TASK GOAL: Each line below with the word "BitVec" needs to be copied.

*** Opening RECORD EXCERPTS ***

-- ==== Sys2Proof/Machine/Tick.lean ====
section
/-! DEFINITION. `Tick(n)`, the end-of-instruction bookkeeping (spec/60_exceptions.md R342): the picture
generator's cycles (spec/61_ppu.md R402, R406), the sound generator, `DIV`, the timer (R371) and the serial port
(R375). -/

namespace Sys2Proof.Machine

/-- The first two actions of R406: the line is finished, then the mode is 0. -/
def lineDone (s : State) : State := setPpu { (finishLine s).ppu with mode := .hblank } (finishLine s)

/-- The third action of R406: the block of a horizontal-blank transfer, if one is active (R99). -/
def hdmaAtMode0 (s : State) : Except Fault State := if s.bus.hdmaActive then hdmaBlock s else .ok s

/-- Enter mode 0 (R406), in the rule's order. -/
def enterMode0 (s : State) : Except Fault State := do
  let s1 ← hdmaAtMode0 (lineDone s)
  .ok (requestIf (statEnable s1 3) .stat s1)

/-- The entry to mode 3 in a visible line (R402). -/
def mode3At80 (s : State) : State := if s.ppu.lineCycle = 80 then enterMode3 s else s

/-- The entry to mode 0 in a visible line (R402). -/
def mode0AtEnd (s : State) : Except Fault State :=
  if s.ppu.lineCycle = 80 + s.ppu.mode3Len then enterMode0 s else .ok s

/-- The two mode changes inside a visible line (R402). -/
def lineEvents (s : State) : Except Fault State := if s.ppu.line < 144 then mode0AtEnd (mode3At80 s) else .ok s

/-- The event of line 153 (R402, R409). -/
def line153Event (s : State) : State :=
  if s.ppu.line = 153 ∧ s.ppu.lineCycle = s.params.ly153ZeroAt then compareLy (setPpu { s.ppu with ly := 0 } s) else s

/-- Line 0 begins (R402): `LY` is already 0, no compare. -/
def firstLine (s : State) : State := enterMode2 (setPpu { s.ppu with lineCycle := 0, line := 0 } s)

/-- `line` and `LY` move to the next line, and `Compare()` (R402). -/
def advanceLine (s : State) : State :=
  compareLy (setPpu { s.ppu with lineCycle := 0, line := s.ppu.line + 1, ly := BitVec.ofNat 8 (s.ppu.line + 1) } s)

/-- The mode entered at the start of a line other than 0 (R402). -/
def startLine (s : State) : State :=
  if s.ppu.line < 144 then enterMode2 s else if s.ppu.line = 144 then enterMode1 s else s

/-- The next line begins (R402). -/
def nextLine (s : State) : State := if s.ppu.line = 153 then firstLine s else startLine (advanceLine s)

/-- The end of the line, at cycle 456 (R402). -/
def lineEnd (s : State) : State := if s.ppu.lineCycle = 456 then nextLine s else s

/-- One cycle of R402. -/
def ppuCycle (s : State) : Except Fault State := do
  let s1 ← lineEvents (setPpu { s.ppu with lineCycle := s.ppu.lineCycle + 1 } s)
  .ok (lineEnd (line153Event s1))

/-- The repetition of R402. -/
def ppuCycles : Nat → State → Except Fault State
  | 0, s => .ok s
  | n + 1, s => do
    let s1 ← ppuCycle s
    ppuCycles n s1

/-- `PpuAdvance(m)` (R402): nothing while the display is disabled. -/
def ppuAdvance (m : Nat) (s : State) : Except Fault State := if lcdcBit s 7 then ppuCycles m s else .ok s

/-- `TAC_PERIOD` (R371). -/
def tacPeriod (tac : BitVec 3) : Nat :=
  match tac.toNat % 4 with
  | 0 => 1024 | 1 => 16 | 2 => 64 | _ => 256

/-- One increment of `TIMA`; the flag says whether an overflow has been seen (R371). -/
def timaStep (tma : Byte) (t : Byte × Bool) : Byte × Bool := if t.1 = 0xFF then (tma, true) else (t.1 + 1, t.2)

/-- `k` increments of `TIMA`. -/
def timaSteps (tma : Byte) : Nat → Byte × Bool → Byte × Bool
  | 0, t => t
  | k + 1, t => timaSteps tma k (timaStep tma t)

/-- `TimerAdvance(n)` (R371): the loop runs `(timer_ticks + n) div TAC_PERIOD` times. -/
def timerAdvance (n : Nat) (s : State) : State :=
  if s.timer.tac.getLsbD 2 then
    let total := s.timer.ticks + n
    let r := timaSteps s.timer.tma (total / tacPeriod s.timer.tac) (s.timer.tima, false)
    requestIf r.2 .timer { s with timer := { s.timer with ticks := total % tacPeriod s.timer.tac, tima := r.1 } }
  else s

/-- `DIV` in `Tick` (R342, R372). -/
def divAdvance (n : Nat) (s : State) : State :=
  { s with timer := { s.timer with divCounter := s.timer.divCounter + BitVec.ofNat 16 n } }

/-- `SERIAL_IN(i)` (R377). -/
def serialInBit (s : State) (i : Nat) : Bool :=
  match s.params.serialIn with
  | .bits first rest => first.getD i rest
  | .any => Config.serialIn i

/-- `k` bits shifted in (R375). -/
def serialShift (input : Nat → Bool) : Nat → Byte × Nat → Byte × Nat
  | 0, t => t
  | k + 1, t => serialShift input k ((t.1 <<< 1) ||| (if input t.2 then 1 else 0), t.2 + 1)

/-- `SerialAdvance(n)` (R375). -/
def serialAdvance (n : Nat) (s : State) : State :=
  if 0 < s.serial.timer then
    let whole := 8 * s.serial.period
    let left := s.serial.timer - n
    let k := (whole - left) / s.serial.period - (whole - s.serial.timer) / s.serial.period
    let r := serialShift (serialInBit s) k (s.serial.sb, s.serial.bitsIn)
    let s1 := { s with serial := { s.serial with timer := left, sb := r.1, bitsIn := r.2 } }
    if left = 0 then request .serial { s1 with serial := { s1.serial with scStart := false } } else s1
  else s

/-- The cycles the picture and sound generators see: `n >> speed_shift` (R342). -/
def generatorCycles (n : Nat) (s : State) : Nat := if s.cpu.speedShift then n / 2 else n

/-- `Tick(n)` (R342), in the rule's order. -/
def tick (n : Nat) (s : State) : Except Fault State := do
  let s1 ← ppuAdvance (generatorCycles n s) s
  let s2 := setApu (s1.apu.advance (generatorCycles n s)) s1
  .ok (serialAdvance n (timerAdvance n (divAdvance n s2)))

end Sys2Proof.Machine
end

*** Closing RECORD EXCERPTS ***
*** Opening RECORD EXCERPTS ***

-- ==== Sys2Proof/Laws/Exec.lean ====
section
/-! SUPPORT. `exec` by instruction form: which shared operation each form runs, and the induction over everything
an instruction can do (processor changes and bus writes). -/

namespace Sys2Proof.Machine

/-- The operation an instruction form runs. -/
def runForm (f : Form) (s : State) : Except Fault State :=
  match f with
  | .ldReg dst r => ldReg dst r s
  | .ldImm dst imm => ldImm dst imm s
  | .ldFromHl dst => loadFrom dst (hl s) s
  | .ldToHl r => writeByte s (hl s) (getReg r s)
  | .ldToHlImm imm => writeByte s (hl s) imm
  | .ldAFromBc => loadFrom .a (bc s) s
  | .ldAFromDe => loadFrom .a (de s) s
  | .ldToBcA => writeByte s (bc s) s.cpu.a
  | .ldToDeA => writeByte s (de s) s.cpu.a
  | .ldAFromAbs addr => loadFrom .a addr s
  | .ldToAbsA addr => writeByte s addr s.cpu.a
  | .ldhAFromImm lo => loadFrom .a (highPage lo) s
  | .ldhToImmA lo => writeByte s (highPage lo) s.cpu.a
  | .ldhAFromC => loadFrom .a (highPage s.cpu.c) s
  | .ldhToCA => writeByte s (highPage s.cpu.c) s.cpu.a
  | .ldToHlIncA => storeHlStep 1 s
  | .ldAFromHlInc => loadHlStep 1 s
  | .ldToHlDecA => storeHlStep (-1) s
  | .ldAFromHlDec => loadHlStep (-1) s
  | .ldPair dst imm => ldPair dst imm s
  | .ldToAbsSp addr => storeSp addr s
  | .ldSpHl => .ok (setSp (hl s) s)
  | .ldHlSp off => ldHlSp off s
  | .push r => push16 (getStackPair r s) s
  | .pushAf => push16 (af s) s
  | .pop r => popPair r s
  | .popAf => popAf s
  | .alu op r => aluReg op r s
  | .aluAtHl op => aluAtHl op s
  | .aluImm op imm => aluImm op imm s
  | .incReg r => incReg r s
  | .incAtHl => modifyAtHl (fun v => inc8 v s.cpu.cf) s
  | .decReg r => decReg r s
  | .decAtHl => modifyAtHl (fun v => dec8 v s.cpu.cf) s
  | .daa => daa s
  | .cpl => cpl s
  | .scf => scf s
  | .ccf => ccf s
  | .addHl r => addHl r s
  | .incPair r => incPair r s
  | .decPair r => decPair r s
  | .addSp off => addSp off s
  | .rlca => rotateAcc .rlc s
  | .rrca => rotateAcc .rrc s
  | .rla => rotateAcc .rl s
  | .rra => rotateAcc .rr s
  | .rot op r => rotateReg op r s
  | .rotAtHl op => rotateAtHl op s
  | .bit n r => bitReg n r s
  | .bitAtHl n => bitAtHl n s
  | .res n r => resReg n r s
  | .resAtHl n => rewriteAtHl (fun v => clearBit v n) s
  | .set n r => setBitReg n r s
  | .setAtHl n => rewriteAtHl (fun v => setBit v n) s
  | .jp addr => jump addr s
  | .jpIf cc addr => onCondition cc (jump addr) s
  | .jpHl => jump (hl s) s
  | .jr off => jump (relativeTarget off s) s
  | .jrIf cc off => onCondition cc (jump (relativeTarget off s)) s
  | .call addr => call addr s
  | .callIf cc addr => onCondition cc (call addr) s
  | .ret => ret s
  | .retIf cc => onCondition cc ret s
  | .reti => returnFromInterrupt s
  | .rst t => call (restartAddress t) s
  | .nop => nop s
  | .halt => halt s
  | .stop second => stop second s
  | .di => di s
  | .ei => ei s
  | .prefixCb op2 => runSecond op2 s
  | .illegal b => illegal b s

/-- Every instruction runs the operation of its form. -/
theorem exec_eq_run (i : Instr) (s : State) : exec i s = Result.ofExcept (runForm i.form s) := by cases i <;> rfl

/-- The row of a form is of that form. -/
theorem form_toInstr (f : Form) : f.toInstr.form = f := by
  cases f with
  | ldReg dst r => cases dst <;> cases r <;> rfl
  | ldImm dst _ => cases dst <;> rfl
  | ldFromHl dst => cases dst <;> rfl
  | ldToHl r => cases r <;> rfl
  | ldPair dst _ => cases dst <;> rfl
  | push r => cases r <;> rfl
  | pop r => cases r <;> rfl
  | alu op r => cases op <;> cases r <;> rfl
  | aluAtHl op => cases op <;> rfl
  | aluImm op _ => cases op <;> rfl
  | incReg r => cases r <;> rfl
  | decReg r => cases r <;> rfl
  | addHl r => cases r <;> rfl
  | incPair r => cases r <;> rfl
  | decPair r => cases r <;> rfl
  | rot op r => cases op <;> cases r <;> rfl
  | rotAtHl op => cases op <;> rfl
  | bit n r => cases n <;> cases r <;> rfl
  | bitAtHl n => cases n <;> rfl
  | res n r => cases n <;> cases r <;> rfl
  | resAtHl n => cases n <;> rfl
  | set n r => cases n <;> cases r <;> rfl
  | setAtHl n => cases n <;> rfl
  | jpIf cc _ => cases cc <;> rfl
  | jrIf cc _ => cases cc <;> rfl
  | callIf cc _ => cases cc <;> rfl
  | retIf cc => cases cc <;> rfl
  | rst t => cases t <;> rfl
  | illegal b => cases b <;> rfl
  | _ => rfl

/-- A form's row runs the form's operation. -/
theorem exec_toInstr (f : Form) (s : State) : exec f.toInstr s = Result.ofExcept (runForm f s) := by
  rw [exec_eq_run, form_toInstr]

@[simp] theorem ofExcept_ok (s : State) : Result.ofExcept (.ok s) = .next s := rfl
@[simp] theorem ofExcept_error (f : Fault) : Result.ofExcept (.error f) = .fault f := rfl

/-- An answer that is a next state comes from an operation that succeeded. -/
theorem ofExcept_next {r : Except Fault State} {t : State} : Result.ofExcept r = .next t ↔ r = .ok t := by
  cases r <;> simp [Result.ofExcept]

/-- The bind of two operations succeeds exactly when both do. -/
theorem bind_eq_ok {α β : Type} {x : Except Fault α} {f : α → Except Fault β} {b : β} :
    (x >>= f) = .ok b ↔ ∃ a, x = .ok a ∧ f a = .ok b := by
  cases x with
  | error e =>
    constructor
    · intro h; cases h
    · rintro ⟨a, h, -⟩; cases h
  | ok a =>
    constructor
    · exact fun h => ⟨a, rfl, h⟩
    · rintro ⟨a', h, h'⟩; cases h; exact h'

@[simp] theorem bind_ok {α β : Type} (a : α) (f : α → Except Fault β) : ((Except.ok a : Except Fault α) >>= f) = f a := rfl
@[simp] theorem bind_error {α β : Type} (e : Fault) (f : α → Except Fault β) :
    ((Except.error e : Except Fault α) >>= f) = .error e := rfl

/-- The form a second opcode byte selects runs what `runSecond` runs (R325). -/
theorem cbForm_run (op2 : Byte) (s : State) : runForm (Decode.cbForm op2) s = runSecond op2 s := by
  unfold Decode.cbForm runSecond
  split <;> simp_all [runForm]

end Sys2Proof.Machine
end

*** Closing RECORD EXCERPTS ***

RESPONSE TO THIS EXERCISE:
  compareLy (setPpu { s.ppu with lineCycle := 0, line := s.ppu.line + 1, ly := BitVec.ofNat 8 (s.ppu.line + 1) } s)
def tacPeriod (tac : BitVec 3) : Nat :=
  { s with timer := { s.timer with divCounter := s.timer.divCounter + BitVec.ofNat 16 n } }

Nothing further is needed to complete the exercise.